Figure 6.2.2-1: Viewport Independent Delivery

Viewport-dependent Streaming

In the viewport dependent delivery case, following the architecture in TS 26.118, clause 4.3, the tracking information is predominantly processed in the XR device, but the current pose information is provided to the XR delivery engine in order to include the pose information in the adaptive media requests. In an extension to this in the case of XR and 6DoF, the XR pose and additional information may be shared with the XR content delivery in order to only access the information that is relevant for the current viewports. According to Figure 6.2.3-1, the tracking and sensor data is processed in the XR device for XR rendering, and the media is adaptively delivered/requested based on the XR viewport. A reduced or a viewport optimized scene is delivered and also only a reduced scene is processed.
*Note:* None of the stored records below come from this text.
-- ==== Sys2Proof/Machine/Hbm.lean ====
section
/-! DEFINITION. Access to HBM: owners' address spaces and their interleave (R349, R407, R408), the functions' common grants
(R351), the mirrors of the function tables (R422), and the depots' buffers (R383). -/

namespace Sys2Proof.Machine

/-- Bytes of a pseudo-channel: 1.125 GiB (R404). -/
def pcSize : Nat := 1207959552

/-- Owner number of the common pool. -/
def commonOwner : Nat := 7

/-- The interleave list of an owner: its pseudo-channels in ascending index, as switched by migrations (R408, R425). -/
def Dev.pcs (d : Dev) (o : Nat) : List Nat := ((d.mem.lists.find? (·.1 == o)).map (·.2)).getD []

/-- The pseudo-channel and the address within it of byte `a` of a space over the list `l` (R408). -/
def interleave (l : List Nat) (a : Nat) : Nat × Nat :=
  let p := l.length
  let u := a / 256
  ((l[u % p]?).getD 0, u / p * 256 + a % 256)

/-- Bank, row and column of an address within a pseudo-channel (R408). -/
def bankOf (x : Nat) : Nat × Nat × Nat := (x / 1024 % 48, x / 1024 / 48, x % 1024)

/-- The HBM key of byte `a` of an owner's space. -/
def hbmKey (l : List Nat) (a : Nat) : Nat :=
  let i := interleave l a
  i.1 * pcSize + i.2

/-- Bytes of an owner's space (R408). -/
def Dev.spaceLen (d : Dev) (o : Nat) : Nat := (d.pcs o).length * pcSize

/-- `n` bytes of an owner's space from `a`; bytes past the space read as 0. -/
def Dev.ownerRead (d : Dev) (o a : Nat) : Nat → List Byte
  | 0 => []
  | n + 1 => (if a < d.spaceLen o then memRead d.mem.hbm (hbmKey (d.pcs o) a) else 0) :: d.ownerRead o (a + 1) n

/-- HBM with bytes written to an owner's space from `a`; bytes past the space are not written. -/
def hbmPut (l : List Nat) (a : Nat) : List Byte → Mem → Mem
  | [], m => m
  | b :: bs, m => hbmPut l (a + 1) bs (if a < l.length * pcSize then memWrite m (hbmKey l a) b else m)

/-- The device with bytes written to an owner's space. -/
def Dev.ownerWrite (d : Dev) (o a : Nat) (bs : List Byte) : Dev :=
  { d with mem := { d.mem with hbm := hbmPut (d.pcs o) a bs d.mem.hbm } }

/-- Where the COMMON grant of function `f` starts in the common pool: the grants lie in the order of the FUNCTIONS section
(log 12). -/
def commonStart : List FuncCfg → Nat → Nat
  | [], _ => 0
  | c :: cs, f => if c.fn = f then 0 else c.commonMib * 2 ^ 20 + commonStart cs f

/-- Start and length of the COMMON grant of a function; length 0 where it has none. -/
def Dev.commonGrant (d : Dev) (f : Nat) : Nat × Nat :=
  match d.charter.cur, d.funcCfg? f with
  | some c, some g => (commonStart c.funcs f, g.commonMib * 2 ^ 20)
  | _, _ => (0, 0)

/-- Bytes of a span that lie inside a length: the span is inside where it ends at or before it. -/
def inSpan (len off n : Nat) : Bool := off + n ≤ len

/-- `n` bytes of a function's COMMON grant; bytes outside the grant read as 0. -/
def Dev.commonRead (d : Dev) (f off n : Nat) : List Byte :=
  let g := d.commonGrant f
  let k := min n (g.2 - off)
  d.ownerRead commonOwner (g.1 + off) k ++ zeros (n - k)

/-- The four function tables of R422 in order: offset in the COMMON grant and largest extent. -/
def Dev.tables (d : Dev) (f : Nat) : List (Nat × Nat) :=
  match d.funcCfg? f with
  | some g =>
    let x := d.fn f
    [(x.qdBase, 64 * g.queueCount), (x.vdecBase, 128 * g.streamCount), (x.vencBase, 65536),
      (x.preBase, 128 * g.routeCount)]
  | none => []

/-- The mirror key of a table byte. -/
def mirrorKey (f t o : Nat) : Nat := (f * 4 + t) * 2 ^ 32 + o

/-- A write into a table's extent goes to its mirror too (R422). -/
def mirrorWrites (f off : Nat) (bs : List Byte) : Nat → List (Nat × Nat) → Mem → Mem
  | _, [], m => m
  | t, (b, len) :: ts, m =>
    mirrorWrites f off bs (t + 1) ts
      ((List.zip (upTo bs.length) bs).foldl (fun m p =>
        if b ≤ off + p.1 ∧ off + p.1 < b + len then memWrite m (mirrorKey f t (off + p.1 - b)) p.2 else m) m)

/-- The device with bytes written to a function's COMMON grant; bytes outside the grant are not written. -/
def Dev.commonWrite (d : Dev) (f off : Nat) (bs : List Byte) : Dev :=
  let g := d.commonGrant f
  let bs := bs.take (g.2 - off)
  let d := d.ownerWrite commonOwner (g.1 + off) bs
  { d with mem := { d.mem with mirror := mirrorWrites f off bs 0 (d.tables f) d.mem.mirror } }

/-- The base of table `t` moves to `base`: its contents are copied into the mirror (R422). -/
def Dev.moveTable (d : Dev) (f t base : Nat) (set : Fn → Fn) : Dev :=
  let d := d.modFn f set
  match (d.tables f)[t]? with
  | some (_, len) =>
    let src := memSlice d.mem.hbm 0 (256 * pcSize)
    let g := d.commonGrant f
    let l := d.pcs commonOwner
    let cleared := memClear d.mem.mirror (mirrorKey f t 0) (mirrorKey f t 0 + 2 ^ 32)
    -- only listed cells can differ from 0
    let m := src.foldl (fun m c =>
      let pc := c.1 / pcSize
      let x := c.1 % pcSize
      match l.findIdx? (· == pc) with
      | some i =>
        let a := (x / 256 * l.length + i) * 256 + x % 256
        if g.1 + base ≤ a ∧ a < g.1 + base + len ∧ a < g.1 + g.2 then
          memWrite m (mirrorKey f t (a - g.1 - base)) c.2 else m
      | none => m) cleared
    { d with mem := { d.mem with mirror := m } }
  | none => d

/-- The HBM key space of the depots of the common pool (VIDEO, ENCODE, OVERFLOW): no bank mapping of theirs is stated, so
their bytes lie beyond the pseudo-channels' keys (log 12). -/
def depotSpace (id off : Nat) : Nat := 256 * pcSize + id * 2 ^ 50 + off

/-- A depot of a partition (kinds 1 to 3), and its partition (R382). -/
def depotPart (id : Nat) : Option Nat := if 0x10 ≤ id ∧ id < 0x36 ∧ id % 16 < 6 then some (id % 16) else none

/-- `n` bytes at offset `off` of buffer `ix` of a depot. -/
def Dev.bufRead (d : Dev) (dep : Depot) (ix off n : Nat) : List Byte :=
  let a := dep.base + ix * (dep.bufKib * 1024) + off
  match depotPart dep.id with
  | some p => d.ownerRead p a n
  | none => memBytes d.mem.hbm (depotSpace dep.id (ix * (dep.bufKib * 1024) + off)) n

/-- The device with bytes written at offset `off` of buffer `ix` of a depot. -/
def Dev.bufWrite (d : Dev) (dep : Depot) (ix off : Nat) (bs : List Byte) : Dev :=
  let a := dep.base + ix * (dep.bufKib * 1024) + off
  match depotPart dep.id with
  | some p => d.ownerWrite p a bs
  | none =>
    { d with mem := { d.mem with
        hbm := memWriteBytes d.mem.hbm (depotSpace dep.id (ix * (dep.bufKib * 1024) + off)) bs } }

/-- `n` bytes of a partition's granted HBM (R349); bytes above it read as 0. -/
def Dev.partRead (d : Dev) (p : Part) (a n : Nat) : List Byte :=
  let k := min n (p.granted - a)
  d.ownerRead p.id a k ++ zeros (n - k)

end Sys2Proof.Machine
end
Examples include an object that is not visible is not delivered, or only delivered in low quality, or that only the part of the object that is in the viewport is delivered with the highest quality.

Figure 6.2.3-2 Viewport-dependent Streaming

Viewport Rendering in Network

In a architecture as shown in figure 6.2.4-1 below, the viewport is entirely rendered in the XR server. The XR server generates the XR Media on the fly based on incoming Tracking and Sensor information, for example a game engine. The generated XR media is provided for the viewport in a 2D format (flattened), encoded and delivered over the 5G network. The tracking and sensor information is delivered in the reverse direction. In the XR device, the media decoders decode the media and the viewport is directly rendered without using the viewport information.

Figure 6.2.4-1 Viewport rendering in Network

Raster-based Split Rendering

Raster-based split rendering refers to the case where the XR Server runs an XR engine to generate the XR Scene based on information coming from an XR device. The XR Server rasterizes the XR viewport and does XR pre-rendering.

According to Figure 6.2.5-1, the viewport is pre-dominantly rendered in the XR server, but the device is able to do latest pose correction, for example by asynchronuous time-warping (see clause 4.1) or other XR pose correction to address changes in the pose.

XR graphics workload is split into rendering workload on a powerful XR server (in the cloud or the edge) and pose correction (such as ATW) on the XR device
Low motion-to-photon latency is preserved via on device Asynchronous Time Warping (ATW) or other pose correction methods.

As ATW is applied the motion-to-photon latency requirements (of at most 20 ms) are met by XR device internal processing. What determines the network requirements for split rendering is time of pose-to-render-to-photon and the roundtrip interaction delay. According to clause 4.5, the latency is typically 50-60ms. This determines the latency requirements for the 5G delivery.

Figure 6.2.5-1: Split Rendering with Asynchronous Time Warping (ATW) Correction

Generalized XR Split Rendering

In Figure 6.2.6-1, an architecture is shown for which the XR server pre-renders the 3D scene into a simpler format to be processed by the device (e.g. it may provide additional metadata that is delivered with the pre-rendered version). The device recovers the baked media and does the final rendering based on local correction on the actual pose.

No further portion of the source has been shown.